As a result, the child will be very pale and have much less
energy than usual. The other bone marrow cells whose numbers
are usually decreased are the platelets. When these cells
are severely reduced in numbers, they may make the patient
prone to spontaneous bleeding and excessive bruising. Another
symptom is that the child is more open to infection, because
of the poor quality of the rapidly dividing white cells, which
are unable to defend the body against disease-producing organisms.
Diagnosis
An
early diagnosis of childhood leukaemia is very difficult because
the signs are the same as those of many other minor illnesses
through which children always seem to be passing and which
are generally treated at home without medical help. No blame
can possibly be attached to parents for any delay in taking
their child to the doctor for diagnosis. The suggestion that
had the child received treatment sooner, the severity of the
disease might have been lessened or the child might even have
been cured, is incorrect because the long-term response to
therapy in childhood leukaemia is not clearly affected by
how early the disease is diagnosed. Eventually the diagnosis
is made by a simple blood test, which will reveal the true
nature of the disease. It is confirmed by removing some tissue
from the bone marrow and examining it under a microscope.
Treatment
Acute
lymphoblastic leukaemia in children is no longer an incurable
disease as a result of the vast progress made in chemotherapy
in the past 20 years. Multiple drugs are used simultaneously,
the main idea being that, whereas the cancer-destroying effect
of the various drugs will be cumulative, each of these drugs
will have different but mild side-effects, which will make
them much more tolerable. An important feature of this drug
treatment is in reduction of the dose of each of these drugs,
which will prevent permanent damage to normal tissues.
The
price of a cure for a child receiving chemotherapy is a very
high one in terms of side-effects. Loss of hair, though temporary,
can be very traumatic to a child attending school, because
he may become the target of cruel comments from other children.
The feeling of tiredness, nausea and vomiting, with total
lack of appetite, is also very hard for a child to bear.
The
parents’ burden is a heavy one, because of the agony associated
with seeing one’s child suffer as a result of the treatment,
and with regard to the uncertainty of the prognosis. They
will also have to make a very difficult decision if the disease
affects a boy. It has been found that the leukaemic cells
use the boy’s testes as a sanctuary from where, after months
or years, a re-infection may occur. This discovery was made
as a result of the vastly superior cure rates in girls than
in boys.
To
eradicate the disease from the testes, X-ray therapy is used
which, of course, will sterilise the irradiated boy for life,
meaning that although he will not be impotent and should be
able to develop most of the male secondary characteristics
and can lead a normal sexual life, he will be infertile and
not able to have children of his own. This is a hard decision
which parents have to make on behalf of a boy usually only
7-12 years old.
Twenty
years ago most children died within a month of the diagnosis.

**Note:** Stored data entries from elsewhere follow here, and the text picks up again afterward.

-- ==== Sys2Proof/Machine/LensCommands.lean ====
section
/-! DEFINITION. The lens port's commands and events (05_lens_port.md): LENS_START, LENS_STOP, LENS_HOME, LENS_IRIS,
LENS_LIMITS, LENS_AUX, POSITION_SET, LENS_STATE, the lens-detect line, the four slots of a lens frame and its end, the home
timer, the encoder and the index. -/

namespace Sys2Proof.Machine

open Sys2Proof

/-! ## Host commands -/

/-- LENS_START's effect (R104). -/
def actLensStart (_ : Unit) (s : State) : Answer :=
  let t := { s with lp := { s.lp with enable := true, stopping := none } }
  ok [] (if s.lp.phase = .stopped ∧ s.lines.lensDetect then lensWaiting "START" t else t)

/-- LENS_START (R104). -/
def execLensStart (r : Req Unit) (s : State) : Host.Outcome State Fault Refusal :=
  .next (hostCommand .active r actLensStart s)

/-- LENS_STOP's effect (R104). -/
def actLensStop (_ : Unit) (s : State) : Answer :=
  let wait := if s.lp.phase = .stopped then none else some (s.lp.stopping.getD .command)
  ok [] { s with lp := { s.lp with enable := false, stopping := wait } }

/-- LENS_STOP (R104). -/
def execLensStop (r : Req Unit) (s : State) : Host.Outcome State Fault Refusal :=
  .next (hostCommand .plain r actLensStop s)

/-- LENS_HOME's own checks and effect (R107). -/
def actLensHome (_ : Unit) (s : State) : Answer :=
  if s.lp.phase ≠ .running ∨ !s.cfg.lens.indexMode then deny .badState s
  else if s.lp.referenced then ok [] s
  else ok [] (homingTest (clearHoming s))

/-- LENS_HOME (R107). -/
def execLensHome (r : Req Unit) (s : State) : Host.Outcome State Fault Refusal :=
  .next (hostCommand .plain r actLensHome s)

/-- An aperture clamped to the iris limits in force (R108). -/
def clampIris (l : Lens) (v : Nat) : Nat := min l.irisMax (max l.irisMin v)

/-- LENS_IRIS's own check and effect (R108). -/
def actLensIris (v : Nat) (s : State) : Answer :=
  if 255 < v then deny .badValue s
  else ok [.u8 (clampIris s.lp v)] { s with lp := { s.lp with irisStage := some (clampIris s.lp v) } }

/-- LENS_IRIS (R108). -/
def execLensIris (r : Req Nat) (s : State) : Host.Outcome State Fault Refusal :=
  .next (hostCommand .plain r actLensIris s)

/-- Whether LENS_LIMITS's values are in range and in order (R109). -/
def limitsRight (x : LimitsArg) : Bool :=
  decide (Config.counterMin ≤ x.far ∧ x.far ≤ x.near ∧ x.near ≤ Config.counterMax ∧ x.irisMin ≤ x.irisMax ∧ x.irisMax ≤ 255)

/-- The four limits in force. -/
def setLimits (x : LimitsArg) (l : Lens) : Lens :=
  { l with far := x.far, near := x.near, irisMin := x.irisMin, irisMax := x.irisMax }

/-- The iris word that the lens next receives brought within the limits: the clamped value is staged where it lies
outside them (R109). -/
def reclampIris (l : Lens) : Lens :=
  let v := l.irisStage.getD l.irisSent
  if clampIris l v = v then l else { l with irisStage := some (clampIris l v) }

/-- LENS_LIMITS's own checks and effect (R109). -/
def actLensLimits (x : LimitsArg) (s : State) : Answer :=
  if limitsRight x then ok [] { s with lp := reclampIris (setLimits x s.lp) } else deny .badValue s

/-- LENS_LIMITS (R109). -/
def execLensLimits (r : Req LimitsArg) (s : State) : Host.Outcome State Fault Refusal :=
  .next (hostCommand .plain r actLensLimits s)

/-- LENS_AUX's own checks and effect (R110). -/
def actLensAux (w : Word16) (s : State) : Answer :=
  if s.lp.phase = .stopped then deny .badState s
  else if Config.auxRoom ≤ s.lp.auxQueue.length then deny .busy s
  else ok [.u8 (s.lp.auxQueue.length + 1)] { s with lp := { s.lp with auxQueue := s.lp.auxQueue ++ [w] } }

/-- LENS_AUX (R110). -/
def execLensAux (r : Req Word16) (s : State) : Host.Outcome State Fault Refusal :=
  .next (hostCommand .plain r actLensAux s)

/-- POSITION_SET's own check and effect (R113). -/
def actPositionSet (v : Int) (s : State) : Answer :=
  if Config.counterMin ≤ v ∧ v ≤ Config.counterMax then
    ok [] (reference { s with lp := { s.lp with counter := v, overrun := false } })
  else deny .badValue s

/-- POSITION_SET (R113). -/
def execPositionSet (r : Req Int) (s : State) : Host.Outcome State Fault Refusal :=
  .next (hostCommand .plain r actPositionSet s)

/-- LENS_STATE's answer (R114). -/
def actLensState (_ : Unit) (s : State) : Answer := ok s.lensState s

/-- LENS_STATE (R114). -/
def execLensState (r : Req Unit) (s : State) : Host.Outcome State Fault Refusal :=
  .next (hostCommand .plain r actLensState s)

/-! ## The lens-detect line -/

/-- Whether the port takes changes of the lens-detect line: from its entry into STOPPED at SLEEP until wake it does not
(R116). -/
def State.takesDetect (s : State) : Bool :=
  s.cp.power == .active || (s.cp.power == .closing && s.lp.phase != .stopped)

/-- LENS_DETECT_CHANGE (R102): the lens-detect line takes a level. -/
def execLensDetectChange (active : Bool) (s : State) : Host.Outcome State Fault Refusal :=
  let s1 := { s with lines := { s.lines with lensDetect := active } }
  .next (if s.lines.lensDetect ≠ active ∧ s.takesDetect then detectStep s1 else s1)

/-! ## The lens frame -/

/-- Whether the frame stands at its slot `k`: 0 STATUS, 1 DRIVE, 2 IRIS, 3 AUX, 4 all slots done (R100). -/
def State.atSlot (s : State) (k : Nat) : Bool := s.lensFrames && s.lp.slot == k

/-- STATUS_SLOT (R101): the slot ends, with the word that arrived in it if one did. -/
def execStatusSlot (w : Option Word32) (s : State) : Host.Outcome State Fault Refusal :=
  .next (if s.atSlot 0 then takeStatus w s else s)

/-- DRIVE_SLOT (R106). -/
def execDriveSlot (s : State) : Host.Outcome State Fault Refusal :=
  .next (if s.atSlot 1 then sendDrive s else s)

/-- IRIS_SLOT (R108). -/
def execIrisSlot (s : State) : Host.Outcome State Fault Refusal :=
  .next (if s.atSlot 2 then sendIris s else s)

/-- AUX_SLOT (R110): the slot's word sent, and the lens's answer if one came. -/
def execAuxSlot (w : Option Word32) (s : State) : Host.Outcome State Fault Refusal :=
  .next (if s.atSlot 3 then sendAux w s else s)

/-- LENS_FRAME_END (R100): with the four slots done and the frame's period over. -/
def execLensFrameEnd (s : State) : Host.Outcome State Fault Refusal :=
  .next (if s.atSlot 4 ∧ s.lp.frameFrom + s.lp.framePeriod ≤ s.time then endFrame s else s)

/-- HOME_TIMEOUT (R107). -/
def execHomeTimeout (s : State) : Host.Outcome State Fault Refusal :=
  .next (if s.lp.homing ∧ s.due s.lp.homeAt then raiseLens "HOME_TIMEOUT" (clearHoming s) else s)

/-! ## Encoder and index -/

/-- ENCODER_EDGE (R111): the encoder lines take new levels. -/
def execEncoderEdge (a b : Bool) (s : State) : Host.Outcome State Fault Refusal := .next (encoderStep a b s)

/-- INDEX_EVENT (R113). -/
def execIndexEvent (s : State) : Host.Outcome State Fault Refusal := .next (indexStep s)

end Sys2Proof.Machine
end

Nowadays 70 per cent of children will live five years and
50 per cent of these are eventually cured, but the combined
course of treatment lasts about four years.
Treatment
is given in three stages. During the first stage the blood
returns to normal. However, the disease may still be present
in the brain, spinal cord and testes. Treatment to the brain
and testes is usually given by means of radiotherapy, whereas
the spinal cord is treated by chemotherapy when the drug is
directly injected into the spinal canal during the second
stage of treatment. This protective phase is directed at the
central nervous system because, as mentioned before, it so
frequently offers sanctuary to leukaemic cells. Finally, in
the third stage, maintenance drug therapy is carried out for
two to four years.
The
two drugs usually used in the first stage of treatment are
vincristine and predinsone. Vincristine is given once a week
by injection, whereas predinsone is taken orally in pill-form,
several times a day. Vincristine can cause nerve damage resulting
in a feeling of tingling mainly in hands and feet. Predinsone
increases the appetite and leads to puffiness of face, which
is sometimes described as ‘moonface’, but these changes are
only temporary.
By
the end of one month’s treatment of ALL, the blood test results
usually return to normal and the bone marrow appears free
of leukaemic cells.
In
the second stage, methotrexate is injected directly into the
spinal canal. This spinal puncture, carried out under local
anaesthetic, is not actually painful, but it can be somewhat
unpleasant. Radiation to the head is quite free of bothersome
side-effects except, of course, for the temporary loss of
hair.
The
maintenance therapy can last up to four years. The drugs,
usually given by mouth during this period, are in such moderate
doses that they rarely cause any noticeable side-effects.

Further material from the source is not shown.